I do have a custom kernel, though this is mostly to remove a bunch of devices that I do not use. This system acts as a NAS/VM host within my homelab. It is a Supermicro A2SDi-8C+-HLN4F with 32 GB of ECC RAM.

The QAT functionality isn't strictly required for me, so I've left the module disabled at boot, not that this machine is frequently restarted.
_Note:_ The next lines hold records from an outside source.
/-- Every vector that nothing masks any more. -/
def State.unpendAll (s : State) : State := s.pendingVectors.foldl (fun t v => t.unpend v) s

/-- MSIX_UNMASK (R46): a vector, by a write of its table entry, or with none the function, by a configuration write. -/
def execMsixUnmask (v : Option Nat) (s0 : State) : Out :=
  match v with
  | some n => s0.mmio fun s => if 8192 ≤ n then .next s else .next ((s.setF .MSIX_CTRL_MASK n 0).unpend n)
  | none => s0.clocked fun s => .next ({ s with pci := { s.pci with msixMask := false } } : State).unpendAll

/-- LTR_IDLE_TIMER (R48): 1 ms without outstanding work. (DEDUCED: notes/assumptions/77) -/
def execLtrIdleTimer (s0 : State) : Out := s0.clocked fun s =>
  .next (if s.noWork then s.sendLtr (s.getF .PCI_LTR_IDLE_LATENCY_NS 0) else s)

/-- BUS_MASTER_DISABLE (R49): entry to D3hot, or Bus Master Enable cleared; what would issue a request holds. (DEDUCED: notes/assumptions/19) -/
def execBusMasterDisable (d3 : Bool) (s0 : State) : Out := s0.clocked fun s =>
  .next { s with pci := if d3 then { s.pci with d3hot := true } else { s.pci with busMaster := false } }

/-- What waited for the function to issue requests again, in order: held requests, each with the PASID bound now (R66) and its log entries (R82), held
messages, then queue and slice resets (R49). (DEDUCED: notes/assumptions/19) -/
def State.resumeIssue (s : State) : State :=
  if !s.mayIssue then s else
  let vectors := s.pci.heldVectors
  (vectors.foldl (fun t v => t.sendVector v)
    (s.held.foldl (fun t r => t.send r) ({ s with held := [], pci := { s.pci with heldVectors := [] } } : State))).finishResets

/-- BUS_MASTER_ENABLE (R49): back in D0 with Bus Master Enable set. (DEDUCED: notes/assumptions/19) -/
def execBusMasterEnable (s0 : State) : Out := s0.clocked fun s =>
  .next ({ s with pci := { s.pci with busMaster := true, d3hot := false } } : State).resumeIssue

/-! ### Configuration space (R36, R37, R50) -/

/-- Configuration requests are retried during an FLR and before boot step 3 has completed (R50, R440). (DEDUCED: notes/assumptions/75) -/
def State.cfgRetry (s : State) : Bool :=
  s.pci.flrUntil.elim false (fun t => decide (s.now < t)) || s.getF .GLB_STATUS_BOOT_STATE 0 == 0 ||
    (s.getF .GLB_STATUS_BOOT_STATE 0 == 1 && s.getF .LCO_STATE_STATE 0 != 0xF)

/-- Dwords that software writes and no rule reads, stored as written: cache line size, the BARs, interrupt line, Link Control. Every other dword that the
rules do not describe reads as 0 and ignores what is written (DESIGN CHOICE, notes/assumptions/44): so do the third BAR pair (R39) and the Expansion ROM
BAR (R36). -/
def cfgStored (off : Nat) : Bool := [0x00C, 0x010, 0x014, 0x018, 0x01C, 0x03C, 0x080].contains off

/-- The dword of configuration space at an offset: header, capability structures, and the bits that the rules read. In END_OF_LIFE MSI-X, PASID, PTM and
DOE are absent from the capability lists (chapter 03). (PRESUMED: notes/assumptions/44) -/
def State.cfgRead (s : State) (off : Nat) : Nat :=
  let ext := fun (id ver next : Nat) => id + ver * 2 ^ 16 + next * 2 ^ 20
  let eol := s.getF .LCO_STATE_STATE 0 == 0xF
  if eol && ([0x050, 0x054, 0x058].contains off || (decide (0x220 ≤ off) && decide (off < 0x238)) || decide (0x250 ≤ off)) then 0 else
  match off with
  | 0x000 => 0x48161F3A
  | 0x004 => 0x00100000 + b2n s.pci.memSpace * 2 + b2n s.pci.busMaster * 4
  | 0x008 => 0x108000B0
  | 0x00C => nget 0 s.pci.cfg 0x00C % 256
  | 0x010 => nget 0 s.pci.cfg 0x010 / 2 ^ 24 * 2 ^ 24 + 0x4
  | 0x018 => nget 0 s.pci.cfg 0x018 / 2 ^ 26 * 2 ^ 26 + 0xC
  | 0x02C => if s.otpWord otpSubsys = 0 then 0x00001F3A else s.otpWord otpSubsys
  | 0x034 => 0x40
  | 0x03C => nget 0 s.pci.cfg 0x03C % 256
  | 0x040 => if eol then 0xC0037001 else 0xC0035001
  | 0x044 => (if s.pci.d3hot then 3 else 0) + 8 + b2n s.pci.pmeEn * 256 + b2n s.pwr.pmeStatus * 2 ^ 15
  | 0x050 => 0x11 + 0x70 * 2 ^ 8 + (0x1FFF + b2n s.pci.msixMask * 2 ^ 14 + b2n s.pci.msixEn * 2 ^ 15) * 2 ^ 16
  | 0x054 => 0x00400000
  | 0x058 => 0x00420000
  | 0x070 => 0x00020010
  | 0x074 => 0x10008002
  | 0x078 => b2n s.pci.relaxed * 16 + (Nat.log2 (s.pci.mps / 128)) * 32 + (Nat.log2 (s.pci.mrrs / 128)) * 2 ^ 12
  | 0x07C => 5 + 8 * 2 ^ 4 + 2 * 2 ^ 10 + 4 * 2 ^ 15
  | 0x080 => nget 0 s.pci.cfg 0x080 % 2 ^ 16 + (s.getF .PCI_LINK_STATUS_SPEED 0 + s.getF .PCI_LINK_STATUS_WIDTH 0 * 16) * 2 ^ 16
  | 0x094 => 0x00630817
  | 0x098 => s.pci.cplTimeout + b2n s.pci.cplOff * 16 + b2n s.pci.ltrEn * 2 ^ 10 + b2n s.pci.tag10 * 2 ^ 12
  | 0x09C => 0x3E
  | 0x100 => ext 0x0001 2 0x148
  | 0x104 => s.pci.aerUnc
  | 0x108 => s.pci.aerUncMask
  | 0x10C => s.pci.aerUncSev
  | 0x110 => s.pci.aerCor
  | 0x114 => s.pci.aerCorMask
  | 0x118 => 0x0A0 + b2n s.pci.ecrcGen * 2 ^ 6 + b2n s.pci.ecrcCheck * 2 ^ 8
  | 0x148 => ext 0x0003 1 0x158
  | 0x14C => bfield s.serial 0 4
  | 0x150 => bfield s.serial 4 4
  | 0x158 => ext 0x0019 1 0x178
  | 0x178 => ext 0x0025 1 0x184
  | 0x17C => 0x80000001
  | 0x184 => ext 0x0026 1 0x1B0
  | 0x1B0 => ext 0x0027 1 0x1E0
  | 0x1E0 => ext 0x002A 1 (if eol then 0x238 else 0x220)
  | 0x220 => ext 0x001B 1 0x228
  | 0x224 => 20 * 2 ^ 8 + b2n s.pci.pasidEn * 2 ^ 16
  | 0x228 => ext 0x001F 1 0x238
  | 0x22C => 1
  | 0x230 => b2n s.pci.ptmEn
  | 0x238 => ext 0x0018 1 0x240
  | 0x240 => ext 0x001E 1 (if eol then 0 else 0x250)
  | 0x244 => 0x1F + 10 * 2 ^ 8 + 2 ^ 16 + 6 * 2 ^ 19
  | 0x248 => b2n s.pci.l12En * 5
  | 0x250 => ext 0x002E 1 0
  | 0x25C => b2n s.pci.doeErr * 4
  | o => if cfgStored o then nget 0 s.pci.cfg o else 0
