-- ==== Sys2Proof/Machine/Dispatch.lean ====
section
/-! DEFINITION. The dispatch: each command calls its meaning. -/
namespace Sys2Proof.Machine

open Sys2Proof
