/-- A well-formed command. -/
abbrev Instr.WellFormed (c : Instr) : Prop := c.wf = true

end Sys2Proof
end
I'm happy to try to help further diagnose this if I can.

Thanks.
Comment 1 ss3bsd 2024-12-30 13:18:18 UTC
I encountered the same panic when I added qat_load="YES" but forgot qat_c3xxx_fw_load="YES" in /boot/loader.conf.


---
panic: page fault                                                                                   
cpuid = 6                                                                                           
time = 4                                                                                            
KDB: stack backtrace:                                                                               
#0 0xffffffff809de9ed at kdb_backtrace+0x5d                                                         
#1 0xffffffff80990d51 at vpanic+0x131                                                               
#2 0xffffffff80990c13 at panic+0x43                                                                 
#3 0xffffffff80e87a0b at trap_fatal+0x40b                                                           
#4 0xffffffff80e87a56 at trap_pfault+0x46                                                           
#5 0xffffffff80e5db98 at calltrap+0x8                                                               
#6 0xffffffff80a69604 at namei+0x104                                                                
#7 0xffffffff80a8f18a at vn_open_cred+0x53a                                                         
#8 0xffffffff809da619 at loadimage+0x239                                                            
#9 0xffffffff809f3ed2 at taskqueue_run_locked+0x182                                                 
#10 0xffffffff809f5152 at taskqueue_thread_loop+0xc2                                                
#11 0xffffffff8094a75f at fork_exit+0x7f                                                            
#12 0xffffffff80e5ebfe at fork_trampoline+0xe                                                       
Uptime: 4s                                                                                          
Automatic reboot in 15 seconds - press a key on the console to abort                                
--> Press a key on the console to reboot,                                                           
--> or switch off the system now.
Comment 2 Mark Johnston freebsd_committer freebsd_triage 2024-12-30 14:25:27 UTC
Which FreeBSD version did you upgrade from?  14.x has a different QAT driver than 13, so I'm wondering if there was a regression there.

If anyone has a dmesg from an old, successful boot with QAT loaded from loader.conf, I'd like to see it.